▶ [Work instruction]: Check each line of the data for the string "recovering". Report how many have it, and give nothing else.

▶ [Extracted data entries]:
theorem witness_AccrualsAreReplayed :
    let body : EntryBody := .redeem 51234 42 37 0 17 2 350 12001
    let eff : Effect := .redeemed 37 12001 350
    let s := replaying body (recovering 0)
    let first := { s with recovery := { Recovery.initial with doubted := 1 } }
    let b := replaying body { recovering 0 with settle := closed12.settle }
    let brim := { b with store.oldestUnack := 4165, journal.nextStream := 4165 }
    let u := replaying (.closeCard 51234 43 600) (recovering 0)
    let e := { owed37 with closing := { owed37.closing with state := .emitted } }
    (passes s ∧ s.recovery.counted = true ∧ (∀ k, k ≤ 511 → (s.shop k).closing.state ≠ .emitted) ∧
      replayNext s { seq := 20500, time := 0, period := 12, body := body } eff ∧
      accrues (s.shop 37).bank eff 37 { trading.bank with g := 12001, q := 4200350 } false ∧
      s.settle.period ≤ (s.shop 37).bank.period) ∧
    (passes first ∧ first.recovery.counted = false ∧ (∀ k, k ≤ 511 → (first.shop k).closing.state ≠ .emitted) ∧
      replayNext first { seq := 20500, time := 0, period := 12, body := body } eff ∧ 0 < first.recovery.doubted) ∧
    (passes b ∧ replayNext b { seq := 20500, time := 0, period := 13, body := body } eff ∧
      accrues (b.rollFor 37).shop.bank eff 37 { trading.bank with period := 13, g := 12001, q := 4200350 } false ∧
      (b.shop 37).bank.period < b.settle.period ∧ b.canReserve .general 1 = true) ∧
    (passes brim ∧ (∀ k, k ≤ 511 → (brim.shop k).closing.state ≠ .emitted) ∧
      replayNext brim { seq := 20500, time := 0, period := 13, body := body } eff ∧ eff.shop = some 37 ∧
      (brim.shop 37).bank.period < brim.settle.period ∧ brim.canReserve .general 1 = false) ∧
    (passes u ∧ replayNext u { seq := 20500, time := 0, period := 12, body := .closeCard 51234 43 600 } (.unclaimed 600)) ∧
    (passes (recovering 0) ∧ passesDone (recovering 0)) ∧
    (511 ≤ 511 ∧ ({ recovering 0 with store.shops := [(511, e)] }.shop 511).closing.state = .emitted) :=
  ⟨⟨⟨rfl, rfl, rfl⟩, rfl, by decide +kernel, replaying_next _ _ _ rfl, ⟨rfl, by decide +kernel, by decide +kernel⟩,
      by decide +kernel⟩,
    ⟨⟨rfl, rfl, rfl⟩, rfl, by decide +kernel, replaying_next _ _ _ rfl, by decide⟩,
    ⟨⟨rfl, rfl, rfl⟩, replaying_next _ _ _ rfl, ⟨rfl, by decide +kernel, by decide +kernel⟩, by decide +kernel,
      by decide +kernel⟩,
    ⟨⟨rfl, rfl, rfl⟩, by decide +kernel, replaying_next _ _ _ rfl, rfl, by decide +kernel, by decide +kernel⟩,
    ⟨⟨rfl, rfl, rfl⟩, replaying_next _ _ _ rfl⟩,
    ⟨⟨rfl, rfl, rfl⟩, by decide +kernel, fun _ h => absurd h List.not_mem_nil⟩, by decide, by decide +kernel⟩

▶ [Your response]: 5